Roderick Craig Broadway (born April 9, 1955) is an American former college football coach. He served as the head football coach at North Carolina Central University from 2003 to 2006, Grambling State University from 2007 to 2010, and North Carolina Agricultural and Technical State University from 2011 to 2017, compiling a career head coaching record of 125–45. He is the only coach to win a black college football national championship at three different schools.

Early life and playing career
Broadway was born April 9, 1955 in Oakboro, North Carolina and attended West Stanly High School.

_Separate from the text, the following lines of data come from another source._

-- ==== Sys2Proof/Laws/State.lean ====
section
/-! SUPPORT. One lemma per field of State per named update, so that no proof unfolds a record update. -/
namespace Sys2Proof.Machine

/-! ### accept -/
@[simp] theorem accept_v (c : Word) (p : Pending) (s : State) : (accept c p s).v = s.v := rfl
@[simp] theorem accept_prm (c : Word) (p : Pending) (s : State) : (accept c p s).prm = s.prm := rfl
@[simp] theorem accept_buf (c : Word) (p : Pending) (s : State) : (accept c p s).buf = s.buf := rfl
@[simp] theorem accept_cmd (c : Word) (p : Pending) (s : State) : (accept c p s).cmd = c := rfl
@[simp] theorem accept_status (c : Word) (p : Pending) (s : State) : (accept c p s).status = ⟨.ok, s.status.busywr, false, false⟩ := rfl
@[simp] theorem accept_doneIe (c : Word) (p : Pending) (s : State) : (accept c p s).doneIe = s.doneIe := rfl
@[simp] theorem accept_bitsize (c : Word) (p : Pending) (s : State) : (accept c p s).bitsize = s.bitsize := rfl
@[simp] theorem accept_klen (c : Word) (p : Pending) (s : State) : (accept c p s).klen = s.klen := rfl
@[simp] theorem accept_codecLen (c : Word) (p : Pending) (s : State) : (accept c p s).codecLen = s.codecLen := rfl
@[simp] theorem accept_engine (c : Word) (p : Pending) (s : State) : (accept c p s).engine = .busy p := rfl
@[simp] theorem accept_base (c : Word) (p : Pending) (s : State) : (accept c p s).base = s.base := rfl
@[simp] theorem accept_width (c : Word) (p : Pending) (s : State) : (accept c p s).width = s.width := rfl
@[simp] theorem accept_inputs (c : Word) (p : Pending) (s : State) : (accept c p s).inputs = s.inputs := rfl
@[simp] theorem accept_rdata (c : Word) (p : Pending) (s : State) : (accept c p s).rdata = s.rdata := rfl
@[simp] theorem accept_draws (c : Word) (p : Pending) (s : State) : (accept c p s).draws = s.draws := rfl

/-! ### lostWrite -/
@[simp] theorem lostWrite_v (s : State) : (lostWrite s).v = s.v := rfl
@[simp] theorem lostWrite_prm (s : State) : (lostWrite s).prm = s.prm := rfl
@[simp] theorem lostWrite_buf (s : State) : (lostWrite s).buf = s.buf := rfl
@[simp] theorem lostWrite_cmd (s : State) : (lostWrite s).cmd = s.cmd := rfl
@[simp] theorem lostWrite_status (s : State) : (lostWrite s).status = { s.status with busywr := true } := rfl
@[simp] theorem lostWrite_doneIe (s : State) : (lostWrite s).doneIe = s.doneIe := rfl
@[simp] theorem lostWrite_bitsize (s : State) : (lostWrite s).bitsize = s.bitsize := rfl
@[simp] theorem lostWrite_klen (s : State) : (lostWrite s).klen = s.klen := rfl
@[simp] theorem lostWrite_codecLen (s : State) : (lostWrite s).codecLen = s.codecLen := rfl
@[simp] theorem lostWrite_engine (s : State) : (lostWrite s).engine = s.engine := rfl
@[simp] theorem lostWrite_base (s : State) : (lostWrite s).base = s.base := rfl
@[simp] theorem lostWrite_width (s : State) : (lostWrite s).width = s.width := rfl
@[simp] theorem lostWrite_inputs (s : State) : (lostWrite s).inputs = s.inputs := rfl
@[simp] theorem lostWrite_rdata (s : State) : (lostWrite s).rdata = s.rdata := rfl
@[simp] theorem lostWrite_draws (s : State) : (lostWrite s).draws = s.draws := rfl

/-! ### softReset -/
@[simp] theorem softReset_v (s : State) : (softReset s).v = s.v := rfl
@[simp] theorem softReset_prm (s : State) : (softReset s).prm = s.prm := rfl
@[simp] theorem softReset_buf (s : State) : (softReset s).buf = s.buf := rfl
@[simp] theorem softReset_cmd (s : State) : (softReset s).cmd = 0#32 := rfl
@[simp] theorem softReset_status (s : State) : (softReset s).status = ⟨.ok, false, false, false⟩ := rfl
@[simp] theorem softReset_doneIe (s : State) : (softReset s).doneIe = false := rfl
@[simp] theorem softReset_bitsize (s : State) : (softReset s).bitsize = 0#16 := rfl
@[simp] theorem softReset_klen (s : State) : (softReset s).klen = 0#8 := rfl
@[simp] theorem softReset_codecLen (s : State) : (softReset s).codecLen = 0#16 := rfl
@[simp] theorem softReset_engine (s : State) : (softReset s).engine = .idle := rfl
@[simp] theorem softReset_base (s : State) : (softReset s).base = s.base := rfl
@[simp] theorem softReset_width (s : State) : (softReset s).width = s.width := rfl
@[simp] theorem softReset_inputs (s : State) : (softReset s).inputs = s.inputs := rfl
@[simp] theorem softReset_rdata (s : State) : (softReset s).rdata = s.rdata := rfl
@[simp] theorem softReset_draws (s : State) : (softReset s).draws = s.draws := rfl

/-! ### clearStatus -/
@[simp] theorem clearStatus_v (w : Word) (s : State) : (clearStatus w s).v = s.v := rfl
@[simp] theorem clearStatus_prm (w : Word) (s : State) : (clearStatus w s).prm = s.prm := rfl
@[simp] theorem clearStatus_buf (w : Word) (s : State) : (clearStatus w s).buf = s.buf := rfl
@[simp] theorem clearStatus_cmd (w : Word) (s : State) : (clearStatus w s).cmd = s.cmd := rfl
@[simp] theorem clearStatus_status (w : Word) (s : State) : (clearStatus w s).status = ⟨s.status.err, s.status.busywr && !w.getLsbD 3, s.status.res, s.status.done && !w.getLsbD 1⟩ := rfl
@[simp] theorem clearStatus_doneIe (w : Word) (s : State) : (clearStatus w s).doneIe = s.doneIe := rfl
@[simp] theorem clearStatus_bitsize (w : Word) (s : State) : (clearStatus w s).bitsize = s.bitsize := rfl
@[simp] theorem clearStatus_klen (w : Word) (s : State) : (clearStatus w s).klen = s.klen := rfl
@[simp] theorem clearStatus_codecLen (w : Word) (s : State) : (clearStatus w s).codecLen = s.codecLen := rfl
@[simp] theorem clearStatus_engine (w : Word) (s : State) : (clearStatus w s).engine = s.engine := rfl
@[simp] theorem clearStatus_base (w : Word) (s : State) : (clearStatus w s).base = s.base := rfl
@[simp] theorem clearStatus_width (w : Word) (s : State) : (clearStatus w s).width = s.width := rfl
@[simp] theorem clearStatus_inputs (w : Word) (s : State) : (clearStatus w s).inputs = s.inputs := rfl
@[simp] theorem clearStatus_rdata (w : Word) (s : State) : (clearStatus w s).rdata = s.rdata := rfl
@[simp] theorem clearStatus_draws (w : Word) (s : State) : (clearStatus w s).draws = s.draws := rfl

/-! ### readEffect -/
@[simp] theorem readEffect_v (t : Target) (s : State) : (readEffect t s).v = s.v := rfl
@[simp] theorem readEffect_prm (t : Target) (s : State) : (readEffect t s).prm = s.prm := rfl
@[simp] theorem readEffect_buf (t : Target) (s : State) : (readEffect t s).buf = s.buf := rfl
@[simp] theorem readEffect_cmd (t : Target) (s : State) : (readEffect t s).cmd = s.cmd := rfl
@[simp] theorem readEffect_status (t : Target) (s : State) : (readEffect t s).status = s.status := rfl
@[simp] theorem readEffect_doneIe (t : Target) (s : State) : (readEffect t s).doneIe = s.doneIe := rfl
@[simp] theorem readEffect_bitsize (t : Target) (s : State) : (readEffect t s).bitsize = s.bitsize := rfl
@[simp] theorem readEffect_klen (t : Target) (s : State) : (readEffect t s).klen = s.klen := rfl
@[simp] theorem readEffect_codecLen (t : Target) (s : State) : (readEffect t s).codecLen = s.codecLen := rfl
@[simp] theorem readEffect_engine (t : Target) (s : State) : (readEffect t s).engine = s.engine := rfl
@[simp] theorem readEffect_base (t : Target) (s : State) : (readEffect t s).base = s.base := rfl
@[simp] theorem readEffect_width (t : Target) (s : State) : (readEffect t s).width = s.width := rfl
@[simp] theorem readEffect_inputs (t : Target) (s : State) : (readEffect t s).inputs = s.inputs := rfl
@[simp] theorem readEffect_rdata (t : Target) (s : State) : (readEffect t s).rdata = some (readTarget t s) := rfl
@[simp] theorem readEffect_draws (t : Target) (s : State) : (readEffect t s).draws = s.draws + drawsOf t s := rfl

/-! ### afterCommand -/
@[simp] theorem afterCommand_v (s : State) (c : Word) (e : Err) (b : Bool) :
    (afterCommand s c e b).v = s.v := rfl
@[simp] theorem afterCommand_prm (s : State) (c : Word) (e : Err) (b : Bool) :
    (afterCommand s c e b).prm = s.prm := rfl
@[simp] theorem afterCommand_buf (s : State) (c : Word) (e : Err) (b : Bool) :
    (afterCommand s c e b).buf = s.buf := rfl
@[simp] theorem afterCommand_cmd (s : State) (c : Word) (e : Err) (b : Bool) :
    (afterCommand s c e b).cmd = c := rfl
@[simp] theorem afterCommand_status (s : State) (c : Word) (e : Err) (b : Bool) :
    (afterCommand s c e b).status = ⟨e, s.status.busywr, b, true⟩ := rfl
@[simp] theorem afterCommand_doneIe (s : State) (c : Word) (e : Err) (b : Bool) :
    (afterCommand s c e b).doneIe = s.doneIe := rfl
@[simp] theorem afterCommand_bitsize (s : State) (c : Word) (e : Err) (b : Bool) :
    (afterCommand s c e b).bitsize = s.bitsize := rfl
@[simp] theorem afterCommand_klen (s : State) (c : Word) (e : Err) (b : Bool) :
    (afterCommand s c e b).klen = s.klen := rfl
@[simp] theorem afterCommand_codecLen (s : State) (c : Word) (e : Err) (b : Bool) :
    (afterCommand s c e b).codecLen = s.codecLen := rfl
@[simp] theorem afterCommand_engine (s : State) (c : Word) (e : Err) (b : Bool) :
    (afterCommand s c e b).engine = .idle := rfl
@[simp] theorem afterCommand_base (s : State) (c : Word) (e : Err) (b : Bool) :
    (afterCommand s c e b).base = s.base := rfl
@[simp] theorem afterCommand_width (s : State) (c : Word) (e : Err) (b : Bool) :
    (afterCommand s c e b).width = s.width := rfl
@[simp] theorem afterCommand_inputs (s : State) (c : Word) (e : Err) (b : Bool) :
    (afterCommand s c e b).inputs = s.inputs := rfl
@[simp] theorem afterCommand_rdata (s : State) (c : Word) (e : Err) (b : Bool) :
    (afterCommand s c e b).rdata = s.rdata := rfl
@[simp] theorem afterCommand_draws (s : State) (c : Word) (e : Err) (b : Bool) :
    (afterCommand s c e b).draws = s.draws := rfl

/-! ### powerOnReset -/
@[simp] theorem powerOnReset_v (s : State) : (powerOnReset s).v = State.reset.v := rfl
@[simp] theorem powerOnReset_prm (s : State) : (powerOnReset s).prm = State.reset.prm := rfl
@[simp] theorem powerOnReset_buf (s : State) : (powerOnReset s).buf = State.reset.buf := rfl
@[simp] theorem powerOnReset_cmd (s : State) : (powerOnReset s).cmd = State.reset.cmd := rfl
@[simp] theorem powerOnReset_status (s : State) : (powerOnReset s).status = State.reset.status := rfl
@[simp] theorem powerOnReset_doneIe (s : State) : (powerOnReset s).doneIe = State.reset.doneIe := rfl
@[simp] theorem powerOnReset_bitsize (s : State) : (powerOnReset s).bitsize = State.reset.bitsize := rfl
@[simp] theorem powerOnReset_klen (s : State) : (powerOnReset s).klen = State.reset.klen := rfl
@[simp] theorem powerOnReset_codecLen (s : State) : (powerOnReset s).codecLen = State.reset.codecLen := rfl
@[simp] theorem powerOnReset_engine (s : State) : (powerOnReset s).engine = State.reset.engine := rfl
@[simp] theorem powerOnReset_base (s : State) : (powerOnReset s).base = s.base := rfl
@[simp] theorem powerOnReset_width (s : State) : (powerOnReset s).width = s.width := rfl
@[simp] theorem powerOnReset_inputs (s : State) : (powerOnReset s).inputs = s.inputs := rfl
@[simp] theorem powerOnReset_rdata (s : State) : (powerOnReset s).rdata = s.rdata := rfl
@[simp] theorem powerOnReset_draws (s : State) : (powerOnReset s).draws = s.draws := rfl

/-! ### complete -/
@[simp] theorem complete_prm (p : Pending) (s : State) : (complete p s).prm = s.prm := by
  unfold complete; split <;> rfl
@[simp] theorem complete_cmd (p : Pending) (s : State) : (complete p s).cmd = s.cmd := by
  unfold complete; split <;> rfl
@[simp] theorem complete_doneIe (p : Pending) (s : State) : (complete p s).doneIe = s.doneIe := by
  unfold complete; split <;> rfl
@[simp] theorem complete_bitsize (p : Pending) (s : State) : (complete p s).bitsize = s.bitsize := by
  unfold complete; split <;> rfl
@[simp] theorem complete_klen (p : Pending) (s : State) : (complete p s).klen = s.klen := by
  unfold complete; split <;> rfl
@[simp] theorem complete_engine (p : Pending) (s : State) : (complete p s).engine = .idle := by
  unfold complete; split <;> rfl
@[simp] theorem complete_base (p : Pending) (s : State) : (complete p s).base = s.base := by
  unfold complete; split <;> rfl
@[simp] theorem complete_width (p : Pending) (s : State) : (complete p s).width = s.width := by
  unfold complete; split <;> rfl
@[simp] theorem complete_inputs (p : Pending) (s : State) : (complete p s).inputs = s.inputs := by
  unfold complete; split <;> rfl
@[simp] theorem complete_rdata (p : Pending) (s : State) : (complete p s).rdata = s.rdata := by
  unfold complete; split <;> rfl
@[simp] theorem complete_draws (p : Pending) (s : State) : (complete p s).draws = s.draws := by
  unfold complete; split <;> rfl

/-- A completion without an error applies every write of the pending outcome. -/
theorem complete_of_ok {p : Pending} (h : p.err = .ok) (s : State) :
    complete p s = { s with
      v := writeRegs s.v p.vWrites, buf := Memory.writeBytes s.buf 0 p.buf, codecLen := p.codecLen.getD s.codecLen,
      status := { s.status with res := p.res, err := .ok, done := true }, engine := .idle } := by
  simp [complete, h]

/-- A completion with an error writes STATUS only. -/
theorem complete_of_err {p : Pending} (h : p.err ≠ .ok) (s : State) :
    complete p s =
      { s with status := { s.status with res := false, err := p.err, done := true }, engine := .idle } := by
  simp [complete, h]

@[simp] theorem complete_done (p : Pending) (s : State) : (complete p s).status.done = true := by
  unfold complete; split <;> rfl

@[simp] theorem complete_busywr (p : Pending) (s : State) : (complete p s).status.busywr = s.status.busywr := by
  unfold complete; split <;> rfl

@[simp] theorem complete_err (p : Pending) (s : State) : (complete p s).status.err = p.err := by
  unfold complete; split <;> simp_all

@[simp] theorem engineStep_accept (c : Word) (p : Pending) (s : State) :
    engineStep (accept c p s) = complete p (accept c p s) := rfl

@[simp] theorem isBusy_accept (c : Word) (p : Pending) (s : State) : isBusy (accept c p s) = true := rfl

end Sys2Proof.Machine
end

A 1977 graduate of the University of North Carolina at Chapel Hill, Broadway played on the defensive line from 1974 to 1977.  He helped lead the North Carolina Tar Heels to the 1974 Sun Bowl and the 1977 Liberty Bowl.  Broadway earned All-Atlantic Coast Conference honors as a senior in 1977.

Coaching career
Before taking over at Grambling, Broadway was as an assistant coach at the NCAA Division I-A level for 22 years.  In 2002, he took over the struggling football program at North Carolina Central University (NCCU), then an NCAA Division II school in Durham, North Carolina.  The school had gone 2–8 the year before Broadway took over.  Broadway led North Carolina Central Eagles to Central Intercollegiate Athletic Association (CIAA) championships and black national championships, in 2005 and 2006.  During his final three seasons at NCCU Broadway had a combined record of 29–4.  He closed out his tenure at NCCU with a record of 33–11.

Broadway became the head football coach at Grambling State University in 2007.  In his second year at Grambling State, he led the Tigers to an 11–2 record and the 2008 Southwestern Athletic Conference (SWAC) championship and black national championship.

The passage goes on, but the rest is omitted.